You also have to put bert-base-uncased and google/flan-t5-xl folders on the root directory of our repository.

|-- ReForm-Eval
    |-- bert-base-uncased
    |-- google
        |-- flan-t5-xl
        ...
    |-- build
    |-- commands
    |-- metrics
    |-- models
    ...

If you load blip2_t5, you need to add the predict_class function in blip2_t5.py.

    def predict_class(
        self,
        samples,
        candidates,
        n_segments=1,
    ):
        # If candidates is a list of lists, each sample has its candidates, then we need to iterate one by one
        if type(candidates[0]) == list:
            results = []

            for i in range(samples["image"].size(0)):
                # add support for different prompts for different samples
                this_sample = {
                    "image": samples["image"][i].unsqueeze(0),
                    "prompt": samples["prompt"][i] if type(samples["prompt"]) == list else samples['prompt'],
                }

                if "text_input" in samples.keys():
                    this_sample["text_input"] = [samples["text_input"][i]]

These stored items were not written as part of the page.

/-- A slot map takes effect on each running port at its next FSYNC (R224). -/
def installTdmMap (m : List TdmBind) (cid : Nat) (s : State) : State × Status :=
  let mine (n : Nat) : List TdmBind := m.filter (fun b => b.port == n)
  let later := (List.range 6).filter (fun n => (tdmOf s n).st == .running && mine n != (tdmOf s n).map)
  let olds := (List.range 6).filterMap (fun n => (tdmOf s n).mapCid)
  let s := completeAll olds .superseded s
  let s := landFollow ((List.range 6).foldl (fun s n =>
    if later.contains n then onTdm n (fun p => { p with newMap := some (mine n), mapCid := some cid }) s
    else onTdm n (fun p => { p with map := mine n, newMap := none, mapCid := none }) s) s)
  if later = [] then (s, .ok)
  else if later.length = 1 then (s, .pending)
  else ({ s with own.joint := s.own.joint ++ [(cid, later.length - 1)] }, .pending)

/-- The ring slot map takes effect at the next ring period boundary (R347). -/
def installRingMap (m : List RingBind) (cid : Nat) (s : State) : State × Status :=
  if ringRuns s then
    let s := complete s.ring.mapCid .superseded s
    ({ s with ring.newMap := some m, ring.mapCid := some cid }, .pending)
  else (ringMapTake { s with ring.newMap := some m }, .ok)

/-- A checked container is installed. -/
def tableInstall (b : List Byte) (cid : Nat) (s : State) : State × Status :=
  let id := leAt b 2 2
  match tableType (leAt b 0 2) id with
  | none => (s, .badParam)
  | some t =>
    let es := entriesOf t.shape.1 (leAt b 6 2) (b.drop 16)
    match t with
    | .curve => installCurve id (readCurve es) cid s
    | .jack k => installJack k (readStates es) s
    | .source => installSource (readStates es) s
    | .format n => installFormats n (readFormats es) cid s
    | .load n => installLoad n (es.headD []) s
    | .driver => installDriver id (readDrivers es) cid s
    | .supply => installSupply id (readSupply es) cid s
    | .retireMap => ({ s with prot.map := readRetireMap es }, .ok)
    | .tdmMap => installTdmMap (readTdmMap es) cid s
    | .ringMap => installRingMap (readRingMap es) cid s

/-- Tables replaced in use take effect at a frame boundary (R317, R318, R324). -/
def tablesTake (s : State) : State :=
  let c := s.prot.newCurves
  let d := s.prot.newDrivers
  let x := s.prot.supplies.filterMap (fun y => y.next.map (fun n => n.2))
  if c.isEmpty && d.isEmpty && x.isEmpty then s
  else
    let s := { s with
      prot.curves := c.foldl (fun l y => putId y.1 y.2.1 l) s.prot.curves
      prot.drivers := d.foldl (fun l y => putId y.1 y.2.1 l) s.prot.drivers
      prot.supplies := s.prot.supplies.map (fun y => match y.next with
        | some n => { y with table := n.1, next := none }
        | none => y)
      prot.newCurves := [], prot.newDrivers := [] }
    let s := completeAll (c.map (fun y => y.2.2) ++ d.map (fun y => y.2.2) ++ x) .ok s
    if c.isEmpty then s else volFollow none s

/-! ### Commands -/

/-- SYS_TABLE_WRITE (R57): OFFSET 0 empties the buffer first. -/
def execSysTableWrite (q : Req) (s : State) : Out :=
  .next (serve { code := 0x0182, owner := true, len := fun k => within 9 248 k,
                 fields := fun q s => zeros q 4 4 && decide (q.u32 0 + (q.len - 8) ≤ 32768)
                   && (q.u32 0 == 0 || q.u32 0 == (portOf s q.m).staging.length) }
    (fun _ q s =>
      let base := if q.u32 0 = 0 then [] else (portOf s q.m).staging
      (onPort q.m (fun p => { p with staging := base ++ q.payload.drop 8 }) s, ans .ok)) q s)

/-- REASON, ENTRY and two reserved bytes. -/
def tableResp (reason entry : Nat) : List Byte := b1 reason ++ b1 entry ++ rz 2

/-- SYS_TABLE_COMMIT (R57): the staging buffer is emptied whatever the outcome. -/
def execSysTableCommit (q : Req) (s : State) : Out :=
  .next (serve { code := 0x0183, owner := true, len := lenIs 8, fields := fun q _ => zeros q 4 4 }
    (fun cid q s =>
      let b := (portOf s q.m).staging
      let s := onPort q.m (fun p => { p with staging := [] }) s
      match tableFail b (q.u32 0) s with
      | some (r, e) => (s, ans .badParam (tableResp r e))
      | none =>
        let r := tableInstall b cid s
        (r.1, ans r.2 (tableResp 0 0))) q s)

end Sys2Proof.Machine
end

                if 'context' in samples.keys():
                    this_sample['context'] = [samples["context"][i]]

                if 'history' in samples.keys():
                    this_sample['history'] = [samples["history"][i]]

                if 'caption' in samples.keys():
                    this_sample['caption'] = [samples["caption"][i]]

                this_result = self._predict_class(this_sample, candidates[i], n_segments)
                results.append(this_result)

            try:
                results = torch.cat(results, dim=0)
            except:
                results = [res.tolist()[0] for res in results]

            return results

        return self._predict_class(samples, candidates, n_segments)

    def _predict_class(
        self,
        samples,
        candidates,
        n_segments=1,
    ):
        """
        Args:
            samples (dict): A dictionary containing the following keys:
                - image (torch.Tensor): A tensor of shape (batch_size, 3, H, W)
                - prompt: the instruction
            candidates:
                (list): A list of candidate class names;
            n_segments:
                (int): Split the candidates into n_segments and predict one by one. This is useful when the number of candidates is too large.
        Returns:
            output_class: predicted class index
        """

        image = samples["image"]
        prompt = samples["prompt"]

        bs = image.size(0)

        if isinstance(prompt, str):
            prompt = [prompt] * bs
        else:
            assert len(prompt) == bs, "The number of prompts must be equal to the batch size."

        if "text_input" in samples.keys():
            if type(samples["text_input"][0]) == list:
                prompt = [prompt[i].format(*samples["text_input"][i]) for i in range(len(prompt))]
            else:
                prompt = [prompt[i].format(samples["text_input"][i]) for i in range(len(prompt))]

        # scienceqa
        if 'context' in samples.keys() and samples['context'] != '':
            prompt = [f'context: {samples["context"][i]}. {prompt[i]}' for i in range(len(prompt))]

        # visual dialog
        if 'history' in samples.keys() and samples['history'][0] != '':
            prompt = [f'dialog history: {samples["history"][i]}\n{prompt[i]}' for i in range(len(prompt))]

        if 'caption' in samples.keys() and samples['caption'][0] != '':
            prompt = [f'This image has the caption "{samples["caption"][i]}". {prompt[i]}' for i in range(len(prompt))]

        query_tokens = self.query_tokens.expand(bs, -1, -1)
 
        if image.dim() == 5:
            inputs_t5, atts_t5 = [], []
            for j in range(image.size(2)):
                this_frame = image[:,:,j,:,:]
                with self.maybe_autocast():
                    frame_embeds = self.ln_vision(self.visual_encoder(this_frame))
                    frame_atts = torch.ones(frame_embeds.size()[:-1], dtype=torch.long).to(image.device)

                frame_query_output = self.Qformer.bert(
                    query_embeds=query_tokens,
                    encoder_hidden_states=frame_embeds,
                    encoder_attention_mask=frame_atts,
                    return_dict=True,
                )

                frame_inputs_t5 = self.t5_proj(frame_query_output.last_hidden_state[:,:query_tokens.size(1),:])
                frame_atts_t5 = torch.ones(frame_inputs_t5.size()[:-1], dtype=torch.long).to(image.device)
                inputs_t5.append(frame_inputs_t5)
                atts_t5.append(frame_atts_t5)
            inputs_t5 = torch.cat(inputs_t5, dim=1)
            atts_t5 = torch.cat(atts_t5, dim=1)
        else:
            with self.maybe_autocast():
                image_embeds = self.ln_vision(self.visual_encoder(image))
            image_atts = torch.ones(image_embeds.size()[:-1], dtype=torch.long).to(image.device)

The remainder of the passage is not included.